ごく普通に考えて、台風の気圧が低いほど風速は大きくなります。台風の気圧が高い低いというのは、平たいお皿と深いどんぶりの違いのようなものです。お皿のふちから水を流すのより、どんぶりのふちから流すほうが、水の勢いが強くなります。この場合は、皿やどんぶりの摩擦の要素が大きいです。今回の台風14号は上陸時気圧935hPaで2000年以降ではもっとも低く気象庁の観測史上でも4番目でした。
気圧が低い=風が強いということで、大分県佐伯市で最大瞬間風速50.4mを観測しました。
この50.4mは秒速ですから、60秒×60分=3600を掛けると、時速181㎞となります。新幹線より少し遅いですが、スポーツカーの屋根にでも乗らないと(乗れないけど)なかなか体感することのできない速度です。
今回、宇部では観測史上最大の瞬間風速34mを観測したということです。時速122㎞になりますが、あまり実感がありません。実は、宇部の最大風速は12.3mでした。
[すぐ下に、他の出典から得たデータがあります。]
/-- The longest unbroken open period of a queue in a list, over two cycles; none where it is open throughout (R517). -/
def longestOpen (entries : List (Nat × Nat)) (cycle q : Nat) : Option Nat :=
  let n := entries.length
  let spans := (List.range n).map (fun i =>
    let start := sumOf (fun e => e.2) (entries.take i)
    let stop := if i + 1 = n then cycle else min (start + (entries.getD i (0, 0)).2) cycle
    (bit (entries.getD i (0, 0)).1 q, stop - min start cycle))
  if spans.all (fun x => x.1 || x.2 == 0) then none
  else
    some ((spans ++ spans).foldl (fun (m : Nat × Nat) x =>
      if x.1 then (max m.1 (m.2 + x.2), m.2 + x.2) else if x.2 = 0 then m else (m.1, 0)) (0, 0)).1

/-! Lengths, queues and credit (R495, R496, R506, R507) -/

/-- The row of a queue (R115). -/
def queueRow (p q : Nat) : Nat := p / 128 * 1024 + p % 128 * 8 + q

/-- The port that owns a port's link (R495). -/
def State.linkOf (s : State) (p : Nat) : Nat := s.interfaceOf p

/-- The ports of a link, in order (R495). -/
def State.linkPorts (s : State) (l : Nat) : List Nat :=
  (boltPorts (l / 128)).filter (fun p => p == l || ((s.kind p == 2 || s.kind p == 3) && s.num (Reg.pParent p) == l))

/-- The class that an egress queue or its port gives: 0 C, 1 S, 2 D (R80). -/
def State.classGiven (s : State) (p q : Nat) : Nat :=
  if s.num (Reg.qClass (queueRow p q)) = 0xFF then s.num (Reg.pFwdClass p) else s.num (Reg.qClass (queueRow p q))

/-- Whether a port carries class D traffic: one of its queues is of class D (R92, log entry 22). -/
def State.hasClassD (s : State) (p : Nat) : Bool := (List.range 8).any (fun q => s.classGiven p q == 2)

/-- The shortest DET_DELAY of the class D ports of a link in ns, none where it carries no class D traffic (R92). -/
def State.linkD (s : State) (l : Nat) : Option Nat :=
  ((s.linkPorts l).filter s.hasClassD).foldl (fun m p =>
    match m with
    | none => some (s.num (Reg.pDetDelay p))
    | some d => some (min d (s.num (Reg.pDetDelay p)))) none

/-- The class frames of an egress queue are handled in (R80): class C goes as S under gates (R498) and on a link with
class D traffic (R92). -/
def State.classOf (s : State) (p q : Nat) : Nat :=
  let c := s.classGiven p q
  if c = 0 ∧ (s.num (Reg.pGateEnable p) = 1 ∨ (s.linkD (s.linkOf p)).isSome = true) then 1 else c

/-- The rate of a link in Mb/s (R495). -/
def State.linkRate (s : State) (l : Nat) : Nat := modeRate (s.num (Reg.pLaneMode l))

/-- A frame's counted length: line length plus LEN_OVERHEAD of its egress port (R496). -/
def State.countedLen (s : State) (f : Frame) : Int := (f.line : Int) + i24 (s.num (Reg.pLenOverhead f.outPort))

/-- A frame's wire time on a link in ns, rounded up (R496). -/
def State.wireNs (s : State) (f : Frame) : Nat :=
  let r := s.linkRate (s.linkOf f.outPort)
  if r = 0 then 0 else ((f.line + 20) * 8000 + r - 1) / r

/-- The credit of a queue in 1/8000 byte; the row keeps it offset by 2^50, 0 standing for no credit (log entry 14). -/
def State.creditFine (s : State) (row : Nat) : Int :=
  let n := s.num (.row 0x4500 row 0x100)
  if n = 0 then 0 else (n : Int) - 2 ^ 50

/-- Credit stored, saturating at -8,388,608 and 8,388,607 bytes (R507). -/
def State.setCredit (s : State) (row : Nat) (c : Int) : State :=
  let c := max (-8388608 * 8000) (min (8388607 * 8000) c)
  s.putN (.row 0x4500 row 0x100) (if c = 0 then 0 else (c + 2 ^ 50).toNat)

/-- Q_CREDIT in bytes, rounded down (R521). -/
def State.creditBytes (s : State) (row : Nat) : Int := s.creditFine row / 8000

/-- The credit of a port's queues brought up to the present instant (R507): a queue that holds a frame, is not sending
and is open gains at its idle slope; an empty queue below 0 gains up to 0. The mask is that in force since credits were last
settled, which a gate edge ends. -/
def State.settleCredit (s : State) (p : Nat) : State :=
  let x := s.port p
  let dt := s.time.elapsed - x.creditAt
  let mask := x.creditMask
  let link := s.linkOf p
  let sending := match (s.port link).sending with
    | some y => if y.port = p then some y.frame.queue else none
    | none => none
  let s := forEach (List.range 8) (fun s q =>
    let row := queueRow p q
    let idle := s.num (Reg.qIdleSlope row)
    if idle = 0 ∨ bit mask q = false then s
    else
      let c := s.creditFine row
      if (x.queue q).isEmpty then
        if c < 0 ∧ sending ≠ some q then s.setCredit row (min 0 (c + idle * dt)) else s
      else if sending = some q then s
      else s.setCredit row (c + idle * dt)) s
  s.setPort p { s.port p with creditAt := s.time.elapsed, creditMask := s.gateMask p }

/-- Whether no frame waits in a port's weighted group: its deficit on the link is 0 (R503, R504). -/
def State.weightedEmpty (s : State) (p : Nat) : Bool :=
  (List.range (8 - s.num (Reg.pQStrict p))).all (fun q => ((s.port p).queue q).isEmpty)

/-- A queue that becomes empty: its deficit is 0, and a positive credit is 0 (R503, R507); where the weighted group is empty with
it, so is the port's deficit on its link (R504). -/
def State.queueEmptied (s : State) (p q : Nat) : State :=
  if ((s.port p).queue q).isEmpty then
    let row := queueRow p q
    let l := s.linkOf p
    let s := s.putN (Reg.qDeficit row) 0
    let s := if s.weightedEmpty p then s.setPort l { s.port l with linkDeficit := (s.port l).linkDeficit.del p } else s
    if 0 < s.creditFine row then s.setCredit row 0 else s
  else s

/-- A frame discarded: its PN, if it took one, is skipped (R59, R96), and a SECTOR frame counts on its stream (R435). -/
def State.dropFinal (s : State) (f : Frame) : State :=
  let s := if f.sa.isSome && f.pipe == .e then s.count (Reg.bPnSkipped f.b) else s
  let s := match f.sector with | some n => s.count (Reg.ssDiscards n) | none => s
  (s.traceEnd f true).pauseAfter f

/-- A queue without its head. -/
def State.dequeueOne (s : State) (p q : Nat) : State :=
  let s := s.settleCredit p
  let x := s.port p
  (s.setPort p { x with queues := x.queues.put q ((x.queue q).drop 1) }).queueEmptied p q

/-! Discards at the head of a queue (R93, R517, R525) -/

/-- Transmission time of a frame on its link in ns, rounded up (R92). -/
def State.txNs (s : State) (f : Frame) : Nat :=
  let r := s.linkRate (s.linkOf f.outPort)
  if r = 0 then 0 else (f.line * 8000 + r - 1) / r

/-- Whether the head of a queue is discarded, and how; a frame ruled by a faulted gate row counts as one of a faulted
queue row (R50, log entry 19). -/
def State.headDiscard (s : State) (l p q : Nat) (f : Frame) : Option (State → State) :=
  let row := queueRow p q
  let b := boltOfPort p
  if s.rowState 0x4500 row = 2 ∨ s.gateFaulted p = true then some (fun s => s.count (Reg.qFaultDiscards row))
  else if s.gated p && (match longestOpen (s.gateList p 1).2.2 (s.gateList p 1).2.1 q with
      | some m => decide (m < s.wireNs f) | none => false) then
    some (fun s => (s.count (Reg.pGateOversize p)).raiseOnce 0x010005 ((0x3000 + 4 * p + 2) * 256) (p * 16384 + q * 2048))
  else match s.linkD l with
    | some d =>
      if f.cls ≠ 2 ∧ d < s.txNs f then
        some (fun s => ((s.count (Reg.bDGuardDiscards b)).count (Reg.pDGuardDiscards p)).raiseKeyed 0x010004 (p * 4 + 1)
          ((0x3000 + 4 * p + 2) * 256) (p * 16384 + 4096))
      else none
    | none => none

/-- The heads of one queue discarded while they meet a discard. -/
def State.purgeQueue (s : State) (l p q : Nat) : Nat → State
  | 0 => s
  | n + 1 =>
    match (s.port p).queue q with
    | [] => s
    | f :: _ =>
      match s.headDiscard l p q f with
      | none => s
      | some count => ((count (s.dequeueOne p q)).dropFinal f).purgeQueue l p q n

/-- A queue whose head is new: it is judged as it gets there (R517). -/
def State.newHead (s : State) (p q : Nat) : State := s.purgeQueue (s.linkOf p) p q (((s.port p).queue q).length + 1)

/-- A frame put at the end of its queue (R494), or discarded where the queue's row is faulted (R525) or the device has become
Banked while the frame was in its pipe (R700, R715). -/
def State.enqueue (s : State) (f : Frame) : State :=
  let row := queueRow f.outPort f.queue
  if s.rowState 0x4500 row = 2 then (s.count (Reg.qFaultDiscards row)).dropFinal f
  else if s.num Reg.pairRole = 1 then (s.count Reg.standbyDiscards).dropFinal f
  else
    let s := s.settleCredit f.outPort
    let x := s.port f.outPort
    let s := s.setPort f.outPort { x with queues := x.queues.put f.queue (x.queue f.queue ++ [f]) }
    if (x.queue f.queue).isEmpty then s.newHead f.outPort f.queue else s

/-- A queue without its head; the next one is judged. -/
def State.dequeue (s : State) (p q : Nat) : State := (s.dequeueOne p q).newHead p q

/-- Every frame waiting in a port's queues is discarded; `per` counts each. -/
def State.flushQueues (s : State) (p : Nat) (per : State → Frame → State) : State :=
  let s := s.settleCredit p
  let fs := (s.port p).queued
  let s := s.setPort p { s.port p with queues := [] }
  let s := forEach (List.range 8) (fun s q => s.queueEmptied p q) s
  forEach fs (fun s f => (per s f).dropFinal f) s

end Sys2Proof.Machine
end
風速は風速計で常時測定されているのですが、デジタルに1秒間に4個のデータが記録されます。「最大瞬間風速」は12個、つまり3秒間の計測データの平均値をとって、その最大の値となります。「最大風速」は同じ風速計で2400個、つまり10分間の計測データの平均をとったときの最大の値です。
通常、最大風速と最大瞬間風速の比は1.8倍前後ですが、今回の宇部市の場合は2.8倍もありました。何かの事情で瞬間的な突風が吹いたようです。瞬間最大風速は数字が大きいので報道では大きく取り上げられますが、実際の被害との相関は微妙な感じがします。
台風の移動速度は時速で表されます。14号台風は鹿児島市への上陸時点では北に20㎞/hとなっています。時速20㎞は秒速では5mになります。
台風の進行方向右側では、台風の移動速度+アルファの風速(この場合なら5m以上)が加算されるので、より風が強くなります。台風の移動速度が速くなれば、気圧があまり低くなくても暴風や高波による被害が大きくなることもあります。要注意です。